Since 2018, Northumbria University partnered with DIGISTEM – an education outreach programme focusing on digital skills and science, technology, engineering, and mathematics (STEM) - have been applying their research into digital skills education, in collaboration with students and teachers across Ekiti State in Nigeria. Ekiti is a state in Nigeria with a population of around 2,200,000. Prior to 2015 there was no formal Information and Communications Technology training delivered in Ekiti schools, which lacked digital resources and the staff had little knowledge of, or confidence in, digital skills even if they had the equipment. 

Northumbria University and DIGISTEM designed and delivered workshops to develop digital skills for students and worked with teachers to give them information and digital skills they could take back to the classroom for their own students. The training with teachers has so far reached 3,745 teachers and through them over 10,000 pupils between 2018 and 2020. The workshops working directly with students have taught digital skills directly to 2355 aged 7-16 across 50 partner schools. 

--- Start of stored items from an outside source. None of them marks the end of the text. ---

@[simp] theorem same_handTimeouts (o) : part.same s₀ (handTimeouts o s) ↔ part.same s₀ s :=
  same_foldl (fun _ _ => same_handLine hp _ _ _) _
@[simp] theorem same_owedTimeout (o) : part.same s₀ (owedTimeout o s) ↔ part.same s₀ s := by
  simp only [owedTimeout]
  split <;> simp [hp]
@[simp] theorem same_timeOutRequest (o) : part.same s₀ (timeOutRequest o s) ↔ part.same s₀ s := by
  simp [timeOutRequest, hp]
theorem kept_execData (l lane f) : part.keptBy s (execData l lane f s) := by
  unfold execData
  exact kept_occurs (by simp [hp])
theorem kept_execLinkctl (l lane f) : part.keptBy s (execLinkctl l lane f s) := by
  unfold execLinkctl
  exact kept_occurs (by simp [hp])
theorem kept_execTime (l lane f) : part.keptBy s (execTime l lane f s) := by
  unfold execTime
  exact kept_occurs (by simp [hp])
theorem kept_execLoopFlit (l lane f) : part.keptBy s (execLoopFlit l lane f s) := by
  unfold execLoopFlit
  exact kept_occurs (by simp [hp])
theorem kept_execSendMessage (q) : part.keptBy s (execSendMessage q s) := by
  unfold execSendMessage
  exact kept_occurs (by simp [hp])

theorem kept_execMessageCreditTimeout (l vc) : part.keptBy s (execMessageCreditTimeout l vc s) := by
  unfold execMessageCreditTimeout
  split
  · exact kept_occurs (by simp [hp])
  · exact kept_occurs (by simp [hp])

theorem kept_execRemoteRequest (h op lines) : part.keptBy s (execRemoteRequest h op lines s) := by
  unfold execRemoteRequest
  exact kept_occurs (by simp [hp])

theorem kept_execRemoteRequestAccepted (src tag) : part.keptBy s (execRemoteRequestAccepted src tag s) := by
  unfold execRemoteRequestAccepted
  split
  next t ht =>
    obtain ⟨o, -, ho⟩ := Option.bind_eq_some_iff.mp ht
    exact kept_commit (same_tryAccept hp o ho)
  next => exact kept_next

theorem kept_execRunnerResponse (src tag) : part.keptBy s (execRunnerResponse src tag s) := by
  unfold execRunnerResponse
  refine kept_of_same ((same_serveFirst (by simp [hp]) src tag).mpr (part.same_self s)) ?_
  dsimp only
  split
  · exact kept_occurs (by simp [hp])
  · exact kept_next

theorem kept_execRunnerTimeout (src tag) : part.keptBy s (execRunnerTimeout src tag s) := by
  unfold execRunnerTimeout
  split
  · exact kept_occurs (by simp [hp])
  · exact kept_next

end

/-! ### What changes at most the block memories, the clocks, the engines, the HBM, the Ingot banks, the integrity
records, the library, the links, the regions, the queues, the Runner's records and the system layer -/
section
variable {part : Part} {s₀ s : State} (hp : part ≠ .brams ∧ part ≠ .clk ∧ part ≠ .dsp ∧ part ≠ .hbm ∧
  part ≠ .ingot ∧ part ≠ .integ ∧ part ≠ .lib ∧ part ≠ .links ∧ part ≠ .regions ∧ part ≠ .riser ∧ part ≠ .runner ∧
  part ≠ .sys)
include hp

@[simp] theorem same_issueServing (v op win lines tag) :
    part.same s₀ (issueServing v op win lines tag s) ↔ part.same s₀ s := by
  simp only [issueServing]
  split <;> simp [hp]

@[simp] theorem same_serveTxn (link m tag) : part.same s₀ (serveTxn link m tag s) ↔ part.same s₀ s := by
  simp only [serveTxn]
  repeat' split
  all_goals simp [hp]

@[simp] theorem same_issueAny (h op lines) : part.same s₀ (issueAny h op lines s) ↔ part.same s₀ s := by
  simp [issueAny, hp]
@[simp] theorem same_issueWrite (h lines) : part.same s₀ (issueWrite h lines s) ↔ part.same s₀ s := by
  simp [issueWrite, hp]

theorem kept_execTransactionRequest (l m) : part.keptBy s (execTransactionRequest l m s) := by
  unfold execTransactionRequest
  split
  · exact kept_occurs (by simp [hp])
  · exact kept_next

theorem kept_execWrite (h lines) : part.keptBy s (execWrite h lines s) := by
  unfold execWrite
  exact kept_occurs (by simp [hp])
theorem kept_execAdd32 (h operand) : part.keptBy s (execAdd32 h operand s) := by
  unfold execAdd32
  exact kept_occurs (by simp [hp])
theorem kept_execAdd64 (h operand) : part.keptBy s (execAdd64 h operand s) := by
  unfold execAdd64
  exact kept_occurs (by simp [hp])
theorem kept_execSwap32 (h operand) : part.keptBy s (execSwap32 h operand s) := by
  unfold execSwap32
  exact kept_occurs (by simp [hp])
theorem kept_execSwap64 (h operand) : part.keptBy s (execSwap64 h operand s) := by
  unfold execSwap64
  exact kept_occurs (by simp [hp])
theorem kept_execPush (h lines) : part.keptBy s (execPush h lines s) := by
  unfold execPush
  exact kept_occurs (by simp [hp])
theorem kept_execPushEop (h lines) : part.keptBy s (execPushEop h lines s) := by
  unfold execPushEop
  exact kept_occurs (by simp [hp])
theorem kept_execAbort (h lines) : part.keptBy s (execAbort h lines s) := by
  unfold execAbort
  exact kept_occurs (by simp [hp])

end

/-! ### What changes at most the block memories, the clocks, the engines, the HBM, the Ingot banks, the integrity
records, the lanes, the library, the links, the queues, the Runner's records and the system layer -/
section
variable {part : Part} {s₀ s : State} (hp : part ≠ .brams ∧ part ≠ .clk ∧ part ≠ .dsp ∧ part ≠ .hbm ∧
  part ≠ .ingot ∧ part ≠ .integ ∧ part ≠ .lanes ∧ part ≠ .lib ∧ part ≠ .links ∧ part ≠ .riser ∧ part ≠ .runner ∧
  part ≠ .sys)
include hp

Researchers from Northumbria University Digital Learning Lab had been working with students and teachers for many years, uncovering the ways that digital skills could be used to inspire engagement with education through creative and innovative approaches. For example, they uncovered the aspects of computer games that made them so enjoyable and engaging to children and subsequently designed new educational games that replicated these features while teaching digital skills and STEM-skills, like multiplication.  

Parallel research also uncovered the obstacles teachers face when using digital resources in the classroom and helped them to overcome digital skills-gaps in education, and instil in them the confidence to apply these new skills in original, creative, and engaging ways. As a result of the partnership, Ekiti State have seen an increase in enrolment in STEM classes and made digital skills and STEM subjects more accessible to young women and girls, who previously were more likely to think of those subjects as masculine, or too difficult.  

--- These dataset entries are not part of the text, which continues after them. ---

-- ==== Sys2Proof/Syntax.lean ====
section
/-! DEFINITION. The commands of the device: one constructor of `Instr` for each row of the operation table, with its
operands, and the types of those operands. The table gives no operands and no bits; the operands are the model's
reading of each row's rule (assumption log, entry 9). Numbers that the device holds in registers are written as `Nat`. -/

namespace Sys2Proof

/-- What a read of host memory brings back (R193): the bytes, or the error detail 0x01 UR, 0x02 CA, 0x03 poisoned, 0x04 timeout. -/
inductive ReadRes where
  | ok (data : Bytes)
  | err (detail : Nat)
  deriving DecidableEq, Repr

/-- An error that a memory reading meets and cannot recover from (R142, R146, R151), with the address concerned. -/
inductive MemFail where
  | none
  /-- Double-bit error of a scratchpad word (R142). -/
  | spDouble (addr : Nat)
  /-- Uncorrectable DRAM or link error (R146). -/
  | stackUE (addr : Nat)
  /-- A check code failed twice (R151). -/
  | codeBad (addr : Nat)
  deriving DecidableEq, Repr

/-- What the memories' hardware does while a command reads them: corrections counted, and the failure if there is one.
The environment decides it; `{}` is a reading without an error. -/
structure MemFx where
  /-- Scratchpad single-bit corrections (R142): the site whose scratchpad was read, and their number. -/
  sp : List (Nat × Nat) := []
  /-- DRAM and link corrections (R146): the site whose stack was read, and their number. -/
  dram : List (Nat × Nat) := []
  /-- Check-code verifications that passed on the second read (R151). -/
  retry : Nat := 0
  fail : MemFail := .none
  deriving DecidableEq, Repr

/-- Something that an array forms wrongly in one K-block (R74 to R76). The environment decides it; the checks of the K-block see what they see. -/
inductive BlkErr where
  /-- `add` is added to the grid's integer partial, or block value, of element (m,n); a block maximum or minimum counts in units of 2^−133. -/
  | grid (m : Nat) (n : Nat) (add : Int)
  /-- `add` is added to what the checksum column forms for row m. -/
  | column (m : Nat) (add : Int)
  /-- `add` is added to what the checksum row forms for column n. -/
  | row (n : Nat) (add : Int)
  /-- `add` is added to what the corner checker predicts. -/
  | corner (add : Int)
  /-- The decision codes of the two special-value copies of element (m,n) differ by XOR `pat`; `main`: the copy that decides is the wrong one. -/
  | special (m : Nat) (n : Nat) (pat : Nat) (main : Bool)
  deriving DecidableEq, Repr

/-- An error of an array computation, in K-block `j` of the pass. `back` names the pass: 0 the one that the command starts, and otherwise the one
that started so many passes before it and is still in flight, whose checks end now (R61, R78). -/
structure ArrErr where
  back : Nat := 0
  j : Nat
  err : BlkErr
  deriving DecidableEq, Repr
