/-- The descriptor in progress on ring `r` completes: its record, or none under QUIET (R220), the vector, and the ring is free for its next
descriptor. -/
def W.complete (w : W) (r : Nat) (c : Compl) : W :=
  let R := w.d.ring r
  match R.desc with
  | none => w
  | some D =>
    let q := R.cq
    let Q := w.d.ring q
    let w := (w.modRing r fun R => { R with desc := none }).modRing q fun Q => { Q with reserved := Q.reserved - 1 }
    if dQuiet D.bytes && c.status == stOK then w
    else
      let w := w.emit (.hostWrite (Q.entryAddr Q.tail) (recordBytes r R.size D (Q.phase Q.tail) c))
      let w := w.modRing q fun Q => { Q with tail := u32 (Q.tail + 1), since := Q.since + 1 }
      if dIrq D.bytes || Q.since + 1 ≥ Q.coal + 1 then w.raiseRing q else w

/-- A record with a status and a detail alone. -/
def W.completeSt (w : W) (r status : Nat) (detail : Nat := 0) : W := w.complete r { status := status, detail := detail }

/-- The shadow write of R205. -/
def W.shadow (w : W) (r : Nat) : W :=
  let R := w.d.ring r
  w.emit (.hostWrite R.shadow (toLe 4 R.head ++ toLe 4 0))

/-- The tag of host read number `t` on the link: 14 bits (R191). -/
def linkTag (t : Nat) : Nat := t % 2 ^ 14
/-- A host read is issued for `why`; its number is returned. -/
def W.hostRead (w : W) (addr len : Nat) (why : ReadFor) : Nat × W :=
  let t := w.d.hub.readTag
  let w := w.modHub fun h =>
    { h with readTag := t + 1, reads := h.reads ++ [{ tag := t, addr := addr, len := len, purpose := why }] }
  (t, w.emit (.hostRead (linkTag t) addr len))
/-- A host read whose answer the command itself carries is issued. -/
def W.askHost (w : W) (addr len : Nat) : W :=
  (w.modHub fun h => { h with readTag := h.readTag + 1 }).emit (.hostRead (linkTag w.d.hub.readTag) addr len)
/-- The read with tag `t`. -/
def Dev.hread (d : Dev) (t : Nat) : Option HRead := d.hub.reads.find? (·.tag == t)
def W.dropRead (w : W) (t : Nat) : W := w.modHub fun h => { h with reads := h.reads.filter (·.tag != t) }
def W.dropReads (w : W) (f : ReadFor → Bool) : W := w.modHub fun h => { h with reads := h.reads.filter fun x => !f x.purpose }

/-- LAYOUT_GEN counts changes of polder or stack state (R399). -/
def W.layout (w : W) : W := w.modSec fun s => { s with layoutGen := u32 (s.layoutGen + 1) }
/-- A stack changes state (R155). -/
def W.setStack (w : W) (s st : Nat) : W := (w.modDie s fun D => { D with stack := st }).layout
/-- A polder changes state (R262). -/
def W.setPolSt (w : W) (p st : Nat) : W := (w.modPol p fun P => { P with st := st }).layout

/-- Counters of R385. -/
def W.polErr (w : W) (p k n : Nat) : W := w.modPol p fun P => { P with errCnt := lset P.errCnt k (sat64 (lget 0 P.errCnt k + n)) }
def W.hubErr (w : W) (k n : Nat) : W := w.modHub fun h => { h with errCnt := lset h.errCnt k (sat64 (lget 0 h.errCnt k + n)) }

end Sys2Proof.Machine
end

As the Covid-19 crisis unfolded and Nigeria went into lockdown, the need for digital skills in education increased in urgency. Northumbria University and DIGISTEM supported a seismic shift in educational practice to make sure that education for children was able to continue despite the virus. The Ekiti State Ministry of Education worked directly with Dr Opeyemi Dele-Ajayi of Northumbria University to redesign the training and education plan used throughout the state.  

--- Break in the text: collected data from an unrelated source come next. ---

/-- Room in the 512 KiB replay buffer (R305). -/
def Port.hasRoom (P : Port) (f : Frame) : Bool :=
  decide ((P.replay.map fun g => frameSize g false).foldl (· + ·) 0 + frameSize f false ≤ 524288)

/-- A frame on port `n` must wait (R305, R306, R312, R313): its priority is paused, the replay buffer has no room, or one of its own priority waits. Control waits behind
no bulk, and bulk behind control that could go but for room. -/
def Dev.holds (d : Dev) (n : Nat) (f : Frame) : Bool :=
  let P := d.port n
  let stopped (g : Frame) : Bool := P.paused.testBit (d.prio n g)
  stopped f || (P.mode == 0 && !P.hasRoom f) ||
    P.held.any fun h => d.prio n h.f == d.prio n f || (h.f.tc && !f.tc && !stopped h.f)

/-- The member of logical port `lp` that a frame leaves by (R299): in DIRECT mode the lowest usable one with transmit space, any being allowed. -/
def Dev.member (d : Dev) (lp : Nat) (f : Frame) : Option Nat :=
  match d.usable lp (d.framePol f) with
  | [] => none
  | n :: l =>
    if (d.port n).mode = 1 then some (lget n (n :: l) (f.dst % (l.length + 1)))
    else some (((n :: l).find? fun m => !d.holds m f).getD n)

/-- A frame leaves port `n`: on a DIRECT port HSEQ and HACK are set, and the frame is kept for replay (R305). -/
def W.sendNow (w : W) (n : Nat) (f : Frame) : W :=
  let P := w.d.port n
  if P.mode = 1 then w.wire n f
  else
    let g := { f with hseq := P.txSeq, hack := P.rxSeq }
    (w.modPort n fun P => { P with txSeq := (P.txSeq + 1) % 2 ^ 16, replay := P.replay ++ [g] }).wire n g

/-- A frame is given to port `n`; `inp` is the port by which it came in transit. An LL_ACK carries no HSEQ and is never held. -/
def W.direct (w : W) (n : Nat) (f : Frame) (inp : Option Nat := none) : W :=
  if f.kind = 0x11 then w.wire n { f with hseq := 0, hack := if (w.d.port n).mode = 0 then (w.d.port n).rxSeq else 0 }
  else if w.d.holds n f then w.modPort n fun P => { P with held := P.held ++ [{ inp := inp, f := f }] }
  else w.sendNow n f

/-- Bytes of transit frames that fill the receive buffer class of priority `q` at port `n`: those that came by it and are held (R306). -/
def Dev.rxHeld (d : Dev) (n q : Nat) : Nat :=
  (d.fabric.ports.flatMap fun x => (x.2.held.filter fun h => h.inp == some n && d.prio n h.f == q).map fun h => frameSize h.f ((d.port n).mode == 1)).sum

/-- Receive buffers 75 % full pause their sender, and those drained to 50 % let it go on (R306). -/
def W.pausePeers (w : W) : W :=
  if w.d.fabric.ports.all fun x => x.2.pausing == 0 && x.2.held.all fun h => h.inp.isNone then w
  else w.each (List.range w.d.numPorts) fun w n => w.each (List.range 8) fun w q =>
    let x := w.d.rxHeld n q
    let on := (w.d.port n).pausing.testBit q
    if !on && decide (4 * x ≥ 3 * (Config.rxClass + 1)) then (w.modPort n fun P => { P with pausing := P.pausing ||| 2 ^ q }).emit (.pfc n q true)
    else if on && decide (2 * x ≤ Config.rxClass + 1) then (w.modPort n fun P => { P with pausing := P.pausing ^^^ 2 ^ q }).emit (.pfc n q false)
    else w

/-- The held frame that goes next: the oldest whose priority is not paused, control first (R306, R313). -/
def Dev.nextHeld (d : Dev) (n : Nat) : Option HeldFrame :=
  let l := (d.port n).held.filter fun h => !(d.port n).paused.testBit (d.prio n h.f)
  match l.find? (·.f.tc) with
  | some h => some h
  | none => l.head?

/-- Frames that were held back go out as far as they may. -/
def W.releaseHeld : Nat → W → Nat → W
  | 0, w, _ => w
  | k + 1, w, n =>
    match w.d.nextHeld n with
    | none => w
    | some h =>
      if (w.d.port n).mode = 0 && !(w.d.port n).hasRoom h.f then w
      else W.releaseHeld k ((w.modPort n fun P => { P with held := P.held.erase h }).sendNow n h.f) n
def W.release (w : W) (n : Nat) : W := (W.releaseHeld ((w.d.port n).held.length + 1) w n).pausePeers

/-- Byte 8 of a connection's HELLO: the connection's TC, which the frame's own TC, always 1, does not tell, and whether the HELLO only acknowledges (DESIGN CHOICE,
entry 14). -/
def helloKind (tc : Nat) (only : Bool) : Nat := tc + 2 * b2n only
/-- HELLO payload of a switched connection (R316): chip, logical port, mode and level as R314 lays them out, the first ESEQ, and `kind`. -/
def helloSwitched (chip lp eseq kind : Nat) : Bytes := toLe 4 (chip + lp * 2 ^ 19 + 1 * 2 ^ 23 + 2 * 2 ^ 25) ++ toLe 4 eseq ++ toLe 8 kind

/-- The frame with what it acknowledges end to end: its own connection, or, in an ACK, the one of the bulk frames that it answers
(DESIGN CHOICE, entry 14). -/
def Dev.withEack (d : Dev) (lp : Nat) (f : Frame) : Frame :=
  let C := d.conn lp f.dst (if f.kind = 6 then 0 else b2n f.tc)
  { f with eack := C.rx, eackv := C.rxOpen }

/-- The HELLO that opens a connection, answers for it, or, with `only`, acknowledges what has come on it. -/
def W.sendHello (w : W) (n lp chip tc : Nat) (only : Bool := false) : W :=
  let C := w.d.conn lp chip tc
  let first := (C.unacked.head?.map (·.eseq)).getD C.tx
  let h : Frame := { kind := 0x10, tc := true, dst := chip, src := w.d.hub.chip, srcPort := n, eseq := first, eack := C.rx, eackv := C.rxOpen,
                     payload := helloSwitched w.d.hub.chip lp first (helloKind tc only) }
  w.wire n { h with trailer := toLe 4 (crc32c h.payload) }

/-- The frame is sealed under its key slot as it first leaves its source, by port `n` (R338, R339): NSEQ counts per key slot and port. A transit frame is passed on
as it came. -/
def W.sealOn (w : W) (n : Nat) (f : Frame) : W × Frame :=
  if f.enc && f.src == w.d.hub.chip then
    let q := tget 0 (w.d.key f.keyslot).nseq n
    (w.modFabric fun F => { F with keys := tmod {} F.keys f.keyslot fun K => { K with nseq := tset K.nseq n (q + 1) } },
      w.d.seal { f with srcPort := n, nseq := q })
  else (w, f)

/-- Why a frame of this device cannot be sealed for port `n` (R324, R339): no key, which lets nothing in at the destination (DEDUCED, entry 22), or its numbers are
used up. -/
def Dev.keyFault (d : Dev) (n : Nat) (f : Frame) : Option Nat :=
  if !f.enc || f.src ≠ d.hub.chip then none
  else if !(d.key f.keyslot).valid then some 6
  else if tget 0 (d.key f.keyslot).nseq n ≥ 2 ^ 42 then some 7
  else none

/-- A frame on a switched connection (R307): the connection is opened first, and the window holds at most 1,024 frames. It is sealed once it has its ESEQ, which the
tag covers (R338). -/
def W.switched (w : W) (n lp : Nat) (f : Frame) (inp : Option Nat := none) : W :=
  let tc := b2n f.tc
  let C := w.d.conn lp f.dst tc
  if C.st = 2 ∧ C.unacked.length < 1024 then
    let (w, g) := w.sealOn n (w.d.withEack lp { f with eseq := C.tx })
    (w.modConn lp f.dst tc fun C => { C with tx := u32 (C.tx + 1), unacked := C.unacked ++ [g] }).direct n g inp
  else
    let w := w.modConn lp f.dst tc fun C => { C with waiting := C.waiting ++ [f] }
    if C.st = 0 then (w.modConn lp f.dst tc fun C => { C with st := 1 }).sendHello n lp f.dst tc else w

The initial delivery had been through TV and radio, which had been one-way delivery only and made assessment all but impossible. Instead, Dr Opeyemi used the growing base of digital skills and infrastructure throughout the state to use online tools like Google Form, Whatsapp, EndNote, and Telegram to enhance the interactivity and engagement of learning and teaching activities. Student assessment was restored, feedback from students and parents became part of a more inclusive virtual classroom environment, and education was delivered to students on a hugely expanded scale than through the previous method. Ekiti was one of the only the states in Nigeria to maintain daily education for children throughout the pandemic, an achievement made possible by Dr Dele-Ajayi and Northumbria University’s support and collaboration with Ekiti State, DIGISTEM, and the teachers and students.